/-! ### Distances do not change with a charge -/

/-- Some core stands in for a number, or its own core is active. -/
theorem ofNumber_isSome (x : BitVec 18) :
    (s.ofNumber x).isSome =
      (s.isActive (s.columnOf x) || s.lost.contains (s.columnOf x) && s.cores.any (fun p => p.2.standIn == some x)) := by
  unfold ofNumber
  by_cases ha : s.isActive (s.columnOf x) = true
  · simp only [ha, if_true, Option.isSome_some, Bool.true_or]
  · by_cases hl : s.lost.contains (s.columnOf x) = true
    · simp only [ha, hl, if_true, if_false, Option.isSome_map, List.isSome_find?, Bool.true_and, Bool.false_or, Bool.false_eq_true]
    · simp only [ha, hl, if_false, Option.isSome_none, Bool.false_and, Bool.false_or, Bool.false_eq_true]

theorem hopsFrom_eq (c : Nat) (a : BitVec 26) :
    s.hopsFrom c a =
      if a.extractLsb' 18 8 == s.modNo && (s.ofNumber (a.extractLsb' 0 18)).isSome then hops c (s.columnOf (a.extractLsb' 0 18))
      else hops c (linkCore ((s.linkTo (a.extractLsb' 18 8)).getD 0)) + 8 +
        Config.remoteHops (a.extractLsb' 18 8) (a.extractLsb' 0 18) := by
  unfold hopsFrom ofId
  cases a.extractLsb' 18 8 == s.modNo <;> cases s.ofNumber (a.extractLsb' 0 18) <;> rfl

theorem hopsDst_congr {s t : State} (h : ∀ c a, t.hopsFrom c a = s.hopsFrom c a) (c d : Nat) : t.hopsDst c d = s.hopsDst c d := by
  simp only [hopsDst, h]

/-- A form whose core stands in for the same number has the same distances. -/
theorem form_hopsDst (P : Tab Nat) (K : Core) (H : Int) (D : Dist) (hK : K.standIn = s.here.standIn) (c d : Nat) :
    (s.form P K H D).hopsDst c d = s.hopsDst c d := by
  have hany : ∀ x : BitVec 18,
      (s.form P K H D).cores.any (fun p => p.2.standIn == some x) = s.cores.any (fun p => p.2.standIn == some x) :=
    fun x => Tab.any_put s.cores s.curCore K Core.reset (fun k => k.standIn == some x) rfl (by rw [hK]; rfl)
  have hnum : ∀ x : BitVec 18, ((s.form P K H D).ofNumber x).isSome = (s.ofNumber x).isSome := fun x => by
    rw [ofNumber_isSome, ofNumber_isSome, hany]
    rfl
  refine hopsDst_congr (fun c a => ?_) c d
  rw [hopsFrom_eq, hopsFrom_eq, hnum]
  rfl

theorem countTo_hopsDst (j : Option (BitVec 24)) (c d : Nat) : (s.countTo j n).hopsDst c d = s.hopsDst c d := by
  refine hopsDst_congr (fun c a => ?_) c d
  cases j with
  | none => rfl
  | some j => by_cases hj : j = 0 <;> simp only [countTo, hj, if_true, if_false] <;> rfl

theorem setPurse_hopsDst (k c d : Nat) : (s.setPurse k n).hopsDst c d = s.hopsDst c d :=
  hopsDst_congr (fun c a => by rw [hopsFrom_eq, hopsFrom_eq]; rfl) c d

theorem charge_hopsDst (c d : Nat) : (s.charge n).hopsDst c d = s.hopsDst c d := by
  cases hw : s.curWho with
  | teller => rw [charge_teller s n hw, countTo_hopsDst, setPurse_hopsDst]
  | slot t =>
    rw [charge_slot s t n hw]
    refine form_hopsDst s _ _ _ _ ?_ c d
    rfl

/-! ### The credits of a pop commute with a charge -/

theorem form_housePay (P : Tab Nat) (K : Core) (H : Int) (D : Dist) (c k : Nat) :
    (s.form P K H D).housePay c k = (s.housePay c k).form P K (H + k) D := rfl

theorem accounts_housePay (j : Option (BitVec 24)) (c k : Nat) :
    (s.housePay c k).accounts j n = ((s.accounts j n).1 + k, (s.accounts j n).2) := by
  have hcomm : s.housekeeping + (k : Int) + n = s.housekeeping + n + k := by omega
  unfold accounts countTo
  cases j with
  | none => exact Prod.ext hcomm rfl
  | some j =>
    by_cases hj : j = 0
    · simp only [hj, if_true]; exact Prod.ext hcomm rfl
    · simp only [hj, if_false]; rfl

theorem countTo_housePay (j : Option (BitVec 24)) (c k : Nat) : (s.countTo j n).housePay c k = (s.housePay c k).countTo j n := by
  have hcomm : s.housekeeping + (n : Int) + k = s.housekeeping + k + n := by omega
  unfold countTo
  cases j with
  | none => simp only [housePay, hcomm]
  | some j =>
    by_cases hj : j = 0
    · simp only [hj, if_true, housePay, hcomm]
    · simp only [hj, if_false, housePay]

theorem charge_housePay (c k : Nat) : (s.charge n).housePay c k = (s.housePay c k).charge n := by
  cases hw : s.curWho with
  | teller =>
    have hp : (s.housePay c k).curWho = .teller := hw
    rw [charge_teller s n hw, charge_teller _ n hp, countTo_housePay]
    rfl
  | slot t =>
    have hp : (s.housePay c k).curWho = .slot t := hw
    rw [charge_slot s t n hw, charge_slot _ t n hp, form_housePay, show (s.housePay c k).here = s.here from rfl, accounts_housePay]
    rfl

theorem charge_returnCredit (c : Nat) (x : QEntry × Nat) : (s.charge n).returnCredit c x = (s.returnCredit c x).charge n := by
  simp only [returnCredit, charge_hopsDst, charge_housePay, charge_post]

theorem charge_returnCredits (c : Nat) (xs : List (QEntry × Nat)) :
    xs.foldl (fun t x => t.returnCredit c x) (s.charge n) = (xs.foldl (fun t x => t.returnCredit c x) s).charge n := by
  induction xs generalizing s with
  | nil => rfl
  | cons x xs ih => rw [List.foldl_cons, List.foldl_cons, charge_returnCredit, ih]

end State

theorem keeps_returnCredits (c : Nat) (xs : List (QEntry × Nat)) (s : State) :
    Keeps s (xs.foldl (fun t x => t.returnCredit c x) s) := by
  induction xs generalizing s with
  | nil => exact keeps_refl s
  | cons x xs ih =>
    have hx : Keeps s (s.returnCredit c x) := ⟨rfl, rfl, rfl, rfl, rfl, fun _ => ⟨rfl, rfl, rfl⟩, fun _ => rfl, rfl⟩
    exact hx.trans (ih (s.returnCredit c x))

theorem ctx_returnCredits (c : Nat) (xs : List (QEntry × Nat)) (s : State) :
    (xs.foldl (fun t x => t.returnCredit c x) s).ctx = s.ctx := by
  induction xs generalizing s with
  | nil => rfl
  | cons x xs ih => exact ih (s.returnCredit c x)

/-! ### A pop -/

namespace State

/-- A core without the head entry of one of its queues. -/
def dropHead (q : Fin 8) (k : Core) : Core := { k with queues := k.queues.set q ((k.queues.get q).drop 1) q.isLt }

variable (s : State) (n : Nat) (q : Fin 8)

theorem spares_dropHead : s.Spares (dropHead q) := ⟨rfl, rfl, rfl, rfl, fun _ _ => rfl⟩

/-- The executing core's pop: the head leaves, then its credit returns (R248). -/
theorem popAt_curCore :
    s.popAt s.curCore q =
      (creditsOf ((s.here.queues.get q).take 1)).foldl (fun t x => t.returnCredit s.curCore x) (s.updHere (dropHead q)) := rfl

theorem charge_queues : (s.charge n).here.queues = s.here.queues := by
  cases hw : s.curWho with
  | teller =>
    rw [charge_teller s n hw, here, countTo_core, countTo_curCore]
    rfl
  | slot t => rw [charge_slot s t n hw, form_here]

theorem charge_popAt : (s.charge n).popAt s.curCore q = (s.popAt s.curCore q).charge n := by
  have hc : (s.charge n).curCore = s.curCore := charge_curCore s n
  calc (s.charge n).popAt s.curCore q
      = (s.charge n).popAt (s.charge n).curCore q := by rw [hc]
    _ = _ := by
      rw [popAt_curCore, popAt_curCore, charge_queues, charge_updHere s n _ (spares_dropHead s q), charge_returnCredits, hc]

theorem charge_popQ : (s.charge n).popQ q = (s.popQ q).charge n := by
  have hc : ∀ k, (s.note k).curCore = s.curCore := fun k => (keeps_note s k).core
  unfold popQ
  rw [show (s.charge n).qHead q = s.qHead q by simp only [qHead, charge_queues]]
  cases s.qHead q with
  | none => rfl
  | some e => simp only [charge_note, charge_curCore, ← hc (.log 3 (rowBytes e.data)), charge_popAt]

theorem charge_popOpt (p : Option (Fin 8)) : (s.charge n).popOpt p = (s.popOpt p).charge n := by
  cases p with
  | none => rfl
  | some q => exact charge_popQ s n q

--- Task details ---
Please go over the data above and copy each line with "contains" in it.

--- Written response ---
      (s.isActive (s.columnOf x) || s.lost.contains (s.columnOf x) && s.cores.any (fun p => p.2.standIn == some x)) := by
  · by_cases hl : s.lost.contains (s.columnOf x) = true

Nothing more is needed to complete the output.